Pub Date: March 1st, 2012
ISBN: 978-1-84686-053-9
Publisher: Barefoot Books

A two-part home-garden manual for British and like climes, with a thin fictive overlay on the first half.

Young Billy recounts the pleasures of working with his grandpa in a “vegetable patch at the garden’s end” from late winter through fall. His gee-whiz narration often waxes pedantic: “I spy slimy slugs and snails. Caterpillars too! And I see aphids and blackflies, feasting on young, frail leaves.” Once the patch is put to sleep, Fry drops the perfunctory plot completely and goes on to recap, season by season, general gardening agendas for adults and for children on facing pages.
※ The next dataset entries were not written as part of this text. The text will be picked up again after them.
/-- SUPPLY_TRIP (R130): 20 ms in current limit; off, counted, latched after the third consecutive trip. -/
def execSupplyTrip (i : Nat) (s : State) : Host.Outcome State Fault Refusal :=
  s.runIn .inputs (fun s =>
    match (s.inp.sup.getD i {}).limitAt with
    | some t0 =>
      if i < 3 && s.supOn i && s.tbPast t0 (tbMs 20) then
        let n := min 3 (s.fd R.AIN_SUP_STATUS (8 * i + 4) (8 * i + 3) + 1)
        let latch := n == 3
        let t := (s.wf_ R.AIN_SUP_STATUS (8 * i + 4) (8 * i + 3) n).wb R.AIN_SUP_STATUS (8 * i + 2) latch
        let t := (t.wb R.AIN_SUP_STATUS (8 * i + 1) false).setSup i (fun _ =>
          { off := some s.clk.tb, lastAt := s.clk.tb, limitAt := none })
        ((t.supUpdate i).inc R.AIN_SUP_TRIPS).notify fAIN 0x81 [byte i, byte (b2n latch)]
      else s
    | none => s)

/-- SUPPLY_RETRY (R130): a tripped supply that is not latched turns on again after 1 s. -/
def execSupplyRetry (i : Nat) (s : State) : Host.Outcome State Fault Refusal :=
  s.runIn .inputs (fun s =>
    match (s.inp.sup.getD i {}).off with
    | some t0 =>
      if i < 3 && !s.bt R.AIN_SUP_STATUS (8 * i + 2) && s.tbPast t0 (tbMs 1000) then
        (s.setSup i (fun x => { x with off := none })).supUpdate i
      else s
    | none => s)

/-- SUPPLY_TRIP_COUNT_RESET (R130): 60 s without a trip. -/
def execSupplyTripCountReset (i : Nat) (s : State) : Host.Outcome State Fault Refusal :=
  s.runIn .inputs (fun s =>
    if i < 3 && s.tbPast (s.inp.sup.getD i {}).lastAt (tbMs 60000) then
      s.wf_ R.AIN_SUP_STATUS (8 * i + 4) (8 * i + 3) 0
    else s)

/-- Latched supplies of a mask turn on again (R130), their trip counts at zero (DESIGN CHOICE, log entry 122). -/
def State.supRestart (s : State) (m : Nat) : State :=
  (List.range 3).foldl (fun (s : State) i =>
    if m.testBit i && s.bt R.AIN_SUP_STATUS (8 * i + 2) then
      (((s.wf_ R.AIN_SUP_STATUS (8 * i + 4) (8 * i + 3) 0).wb R.AIN_SUP_STATUS (8 * i + 2) false).setSup i
        (fun x => { x with off := none })).supUpdate i
    else s) s

/-- AIN_SUP_RESTART (R130, R141). -/
def execAinSupRestart (c : Cmd) (s : State) : Host.Outcome State Fault Refusal :=
  s.runIn .inputs (fun s => s.command fAIN 0x11 1 c (fun _ s =>
    if c.payload.length != 1 then refuse stBAD_LENGTH s
    else if 8 ≤ u8 c.payload 0 then refuse stBAD_PARAM s
    else (.now stOK [], s.supRestart (u8 c.payload 0))))

/-! ### Bridges -/

/-- Output rate of a bridge in codes per second (R132): codes 0 to 4 of RATE are 1 to 16 kS/s (DESIGN CHOICE, log entry 122). -/
def brgRate (cfg : Word) : Nat := 1000 * 2 ^ min 4 (fld cfg 2 0)

/-- BRIDGE_CODE (R132, R133): bridge `k` delivers a signed 24-bit code. -/
def execBridgeCode (k : Nat) (code : Int) (s : State) : Host.Outcome State Fault Refusal :=
  s.runIn .inputs (fun s =>
    let cfg := s.rd (R.AIN_BRG_CFG k)
    if !(s.isRunning fAIN && k < 4 && bit cfg 15) then s
    else if 0 < s.inp.discard.getD k 0 then s.setIn (fun i => { i with discard := updAt i.discard k (· - 1) })
    else
      let v := clampI (-8388608) 8388607 code
      let old := s.fd (R.AIN_BRG_RAW k) 25 24
      let fault := if !s.supOn (fld cfg 8 8) then 2 else if v = 8388607 || v = -8388608 then 1 else 0
      let t := (s.wf_ (R.AIN_BRG_RAW k) 23 0 (iword v).toNat).wf_ (R.AIN_BRG_RAW k) 25 24 fault
      let t := if old = 0 && fault != 0 then t.inc R.AIN_RANGE_ERR else t
      let t := if old != fault then t.notify fAIN 0x80 [1#8, byte k, byte fault] else t
      let t := t.setIn (fun i => { i with tare := i.tare.map (fun a =>
        if a.bridge = k && a.got < a.want then { a with got := a.got + 1, sum := a.sum + v } else a) })
      if fault != 0 then t.dropSig (0x58 + k)
      else
        let r := scale v (s.rd (R.AIN_BRG_TARE k)).toInt (s.rd (R.AIN_BRG_GAIN k)).toInt (fld cfg 13 9)
        (t.wb (R.AIN_BRG_RAW k) 26 r.2).setSig (0x58 + k) r.1)

/-- AIN_BRIDGE_TARE (R133, R141): averages the codes that follow; the mean is stored when the command ends. A bridge that delivers none, with
EN clear or AIN not RUNNING, answers WRONG_STATE (DESIGN CHOICE, log entry 122). -/
def execAinBridgeTare (c : Cmd) (s : State) : Host.Outcome State Fault Refusal :=
  s.runIn .inputs (fun s => s.command fAIN 0x10 1 c (fun _ s =>
    let k := u8 c.payload 0
    let n := u16 c.payload 2
    if c.payload.length != 4 then refuse stBAD_LENGTH s
    else if 4 ≤ k || n < 16 || 4 * brgRate (s.rd (R.AIN_BRG_CFG k)) < n then refuse stBAD_PARAM s
    else if !(s.isRunning fAIN && s.bt (R.AIN_BRG_CFG k) 15) then refuse stWRONG_STATE s
    else
      let t := s.setIn (fun i => { i with tare := some { bridge := k, want := n, got := 0, sum := 0 } })
      t.classC fAIN 0x0610 c stOK []))

/-- The mean of tared codes: the exact quotient where it is a whole number, else one of its two neighbours, which one
the spec leaves open (a free value). -/
def tareMean (sum : Int) (n : Nat) : Int :=
  if sum % (n : Int) = 0 then sum / n else sum / n + (if Config.roundMeanUp sum n then 1 else 0)

/-- The registers of AIN's CONFIGURE payload in their order (R140). -/
def ainCfgRegs : List Nat :=
  (List.range 24).flatMap (fun n => [R.AIN_CFG n, R.AIN_GAIN n, R.AIN_OFS n, R.AIN_LIM n]) ++
  (List.range 4).flatMap (fun k => [R.AIN_BRG_CFG k, R.AIN_BRG_TARE k, R.AIN_BRG_GAIN k]) ++
  (List.range 12).flatMap (fun j => [R.AIN_SPD_CFG j, R.AIN_SPD_GAIN j]) ++
  (List.range 8).flatMap (fun a => [R.ACU_CFG a, R.ACU_THR a]) ++ [R.AIN_SUP_CTRL]

/-- The end of AIN_BRIDGE_TARE: none until the codes are in; TARE is stored and stands in its shadow for the strobe of UG5. -/
def State.tareDone (s : State) : Option (List Byte × State) :=
  match s.inp.tare with
  | none => none
  | some a =>
    if a.got < a.want then none
    else
      let m := iword (tareMean a.sum a.want)
      let t := (s.setIn (fun i => { i with tare := none })).shadowWr (R.AIN_BRG_TARE a.bridge) 5 m
      some (wBytes m, t.patchApplied fAIN (384 + 12 * a.bridge + 4) (wBytes m) (resetWords ainCfgRegs))

/-! ### Speeds -/

/-- Changes speed input `j`. -/
def State.setSpd (s : State) (j : Nat) (f : SpdCh → SpdCh) : State :=
  s.setIn (fun i => { i with spd := updAt i.spd j f })

/-- Position of a pair of levels in the cycle in which A leads: 00, 10, 11, 01. -/
def grayPos (a b : Bool) : Int :=
  match a, b with
  | false, false => 0
  | true, false => 1
  | true, true => 2
  | false, true => 3

/-- SPEED_EDGE (R134, R135): input `j` changes to `up` at `stamp`; `both` where the other input of a pair changes at
once. -/
def execSpeedEdge (j : Nat) (up both : Bool) (stamp : Nat) (s : State) : Host.Outcome State Fault Refusal :=
  s.runIn .inputs (fun s =>
    if !(s.isRunning fAIN && j < 12) then s
    else
      match s.quadOf j with
      | some e =>
        let c := s.inp.spd.getD e {}
        let a := if j = e then up else if both then !c.a else c.a
        let b := if j = e then (if both then !c.b else c.b) else up
        let t := s.setSpd e (fun c => { c with a := a, b := b })
        let d := (grayPos a b - grayPos c.a c.b) % 4
        if d = 2 then t.inc R.AIN_SPD_QERR
        else if d = 0 then t
        else
          let step : Int := if d = 1 then 1 else -1
          let pos := iword ((s.rd (R.AIN_SPD_POS e)).toInt + step)
          ((t.wr (R.AIN_SPD_POS e) pos).setSig (0x5C + e + 1) pos).setSpd e
            (fun c => { c with edges := c.edges ++ [(stamp, step)] })
      | none =>
        let m := s.fd (R.AIN_SPD_CFG j) 1 0
        if m = 0 || m = 3 then s
        else if up || s.bt (R.AIN_SPD_CFG j) 3 then
          s.setSpd j (fun c => { c with edges := c.edges ++ [(stamp, 1)] })
        else s)

/-- R134: the frequency of speed input `j` from the edges stamped before the boundary at TB `now`. -/
def State.speedCompute (s : State) (now j : Nat) : State :=
  let cfg := s.rd (R.AIN_SPD_CFG j)
  let odd := match s.quadOf j with
    | some e => e != j
    | none => false
  if !(s.isRunning fAIN) || fld cfg 1 0 == 0 || odd || (s.quadOf j == none && fld cfg 1 0 == 3) then s
  else
    let c := s.inp.spd.getD j {}
    let mine := c.edges.filter (fun e => e.1 < now)
    let rest := c.edges.filter (fun e => now ≤ e.1)
    let last := (mine.getLast?).map (fun e => e.1)
    let net := mine.foldl (fun (a : Int) e => a + e.2) 0
    let sgn (f : Nat) : Int := if c.f < 0 then -(f : Int) else f
    let r : Option Nat × Int :=
      match c.t0, last with
      | none, none => (none, 0)
      | none, some tl =>
        -- the first edge only sets t0; edges after it count
        let first := (mine.headD (0, 0)).1
        let n2 := (mine.drop 1).foldl (fun (a : Int) e => a + e.2) 0
        if first < tl then
          (some tl, if n2 < 0 then -((n2.natAbs * 50000000000 / (tl - first) : Nat) : Int)
                    else ((n2.natAbs * 50000000000 / (tl - first) : Nat) : Int))
        else (some tl, 0)
      | some t0, some tl =>
        if t0 < tl then
          (some tl, if net < 0 then -((net.natAbs * 50000000000 / (tl - t0) : Nat) : Int)
                    else ((net.natAbs * 50000000000 / (tl - t0) : Nat) : Int))
        else (some tl, c.f)
      | some t0, none =>
        if 500000000 < now - t0 then (some t0, 0)
        else (some t0, sgn (min c.f.natAbs (50000000000 / max 1 (now - t0))))
    let t := s.setSpd j (fun c => { c with edges := rest, t0 := r.1, f := r.2 })
    let t := t.wr (R.AIN_SPD_FREQ j) (iword r.2)
    if c.open_ then t
    else t.setSig (0x5C + j) (scale r.2 0 (s.rd (R.AIN_SPD_GAIN j)).toInt (fld cfg 8 4)).1

/-- SPEED_ZERO_TIMEOUT (R134): more than 10 s since the last edge at the latest boundary. -/
def execSpeedZeroTimeout (j : Nat) (s : State) : Host.Outcome State Fault Refusal :=
  s.runIn .inputs (fun s =>
    match (s.inp.spd.getD j {}).t0 with
    | some t0 =>
      if j < 12 && 500000000 < s.clk.tickStamp - t0 && (s.inp.spd.getD j {}).edges.isEmpty then
        s.speedCompute s.clk.tickStamp j
      else s
    | none => s)

/-! ### Acoustic loss -/

/-- One band-passed sample of an acoustic channel (R136), with whether an impact was counted. -/
def acuSample (cfg thr : Word) (c : AcuCh) (x : Int) : AcuCh × Bool :=
  let env := max (x.natAbs : Int) (c.env - asr c.env (clampN 2 10 (fld cfg 4 1)))
  let floor := if c.inImpact then c.floor else c.floor + asr (env - c.floor) (clampN 8 20 (fld cfg 9 5))
  let th : Int := max (fld thr 10 0) (asr (floor * fld cfg 31 26) 4)
  let dead := c.dead - 1
  let hit := c.armed && dead == 0 && decide (th ≤ env)
  let c1 : AcuCh := { c with env := env, floor := floor, dead := dead }
  let c2 : AcuCh := if hit then
      { c1 with count := c.count + 1, dead := clampN 5 500 (fld cfg 18 10), armed := false, inImpact := true }
    else c1
  let c3 : AcuCh := if !c2.armed && decide (env < asr (th * 3) 2) then { c2 with armed := true, inImpact := false } else c2
  (c3, hit)

/-- ACU_IMPACT (R136): the band-passed samples of channel `a`, taken one by one. -/
def execAcuImpact (a : Nat) (xs : List Int) (s : State) : Host.Outcome State Fault Refusal :=
  s.runIn .inputs (fun s =>
    let cfg := s.rd (R.ACU_CFG a)
    let thr := s.rd (R.ACU_THR a)
    if !(s.isRunning fAIN && a < 8 && bit cfg 0) then s
    else
      let r := xs.foldl (fun (acc : AcuCh × Nat) x =>
        let y := acuSample cfg thr acc.1 x
        (y.1, acc.2 + b2n y.2)) (s.inp.acu.getD a {}, 0)
      let th : Int := max (fld thr 10 0) (asr (r.1.floor * fld cfg 31 26) 4)
      let t := s.setIn (fun i => { i with acu := updAt i.acu a (fun _ => r.1) })
      let t := t.addCnt (R.ACU_TOTAL a) r.2
      (t.wf_ (R.ACU_FLOOR a) 10 0 r.1.floor.toNat).wf_ (R.ACU_FLOOR a) 26 16 th.toNat)

/-- R137: the end of one 10 ms window of channel `a`. -/
def State.acuWindow (s : State) (a : Nat) : State :=
  let cfg := s.rd (R.ACU_CFG a)
  if !bit cfg 0 then s
  else
    let c := s.inp.acu.getD a {}
    let m := clampN 1 100 (fld cfg 25 19)
    let l := (c.count :: c.windows).take 100
    let used := l.take m
    let t := s.setIn (fun i => { i with acu := updAt i.acu a (fun c => { c with count := 0, windows := l }) })
    t.setSig (0x68 + a) (iword (sat32 ((used.foldl (· + ·) 0 * 10000 / used.length : Nat) : Int)))

/-- ACU_WINDOW_END (R137): a tick boundary whose count is a multiple of 200. -/
def execAcuWindowEnd (s : State) : Host.Outcome State Fault Refusal :=
  s.runIn .inputs (fun s =>
    if s.isRunning fAIN && s.clk.tickCount % 200 == 0 && s.inp.acuTick != some s.clk.tickCount then
      (List.range 8).foldl (fun (s : State) a => s.acuWindow a)
        (s.setIn (fun i => { i with acuTick := some s.clk.tickCount }))
    else s)

/-! ### SENT -/

/-- The CRC table of J2716 (PRESUMED, from the standard the spec names). -/
def sentTable : List Nat := [0, 13, 7, 10, 14, 3, 9, 4, 1, 12, 6, 11, 15, 2, 8, 5]

/-- The 4-bit CRC of J2716 over data nibbles, seed 5; the recommended form runs one more zero nibble. -/
def sentCrc (recommended : Bool) (nibs : List Nat) : Nat :=
  let c := nibs.foldl (fun c d => d ^^^ sentTable.getD c 0) 5
  if recommended then sentTable.getD c 0 else c

/-- The nibbles of a list as one number, the first received the most significant, in `SNT_FAST` as in the entry (DESIGN CHOICE, log entry
122). -/
def nibNum (l : List Nat) : Nat := l.foldl (fun a d => 16 * a + d) 0

/-- Why a SENT frame is rejected (R138): 0 accepted, 1 CRC, 2 calibration, 3 nibble. -/
def sentCheck (cfg : Word) (prev : Option Nat) (f : SentRx) : Nat :=
  let nom := 50 * clampN 6 180 (fld cfg 8 1)
  let nib := clampN 1 6 (fld cfg 11 9)
  let dev (a b : Nat) : Nat := if a < b then b - a else a - b
  let jump := match prev with
    | some p => decide (p < 64 * dev f.tick p)
    | none => false
  if nom < 5 * dev f.tick nom || jump then 2
  else if f.pulses.length != nib + 2 || f.pulses.any (fun p => p < 12 || 27 < p) then 3
  else
    let v := f.pulses.map (· - 12)
    if sentCrc (bit cfg 15) ((v.drop 1).take nib) != v.getD (nib + 1) 0 then 1 else 0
In Moxley’s similarly stiff art, generic figures with, generally, fixed expressions pose amid sharply regimented rows of growing but thinly planted veggies. (Despite several references to flowers there are none to be seen, except for a spindly row of daffodils.) Aside from not using mulch, Grandpa gardens organically. Readers may well find themselves confused. Not only does the garden in the first part not match the suggested plan in the second, the author mentions crops that Grandpa doesn’t happen to grow, like raspberries and sweetcorn. Furthermore, the instructions to plant broad beans in the fall (only possible where winters are mild, and for a fall crop, which she doesn’t mention) and to check for hedgehogs before lighting bonfires aren’t the only ones not suitable for most North American gardens.

The strain of trying to cover too much territory shows in this patchwork import.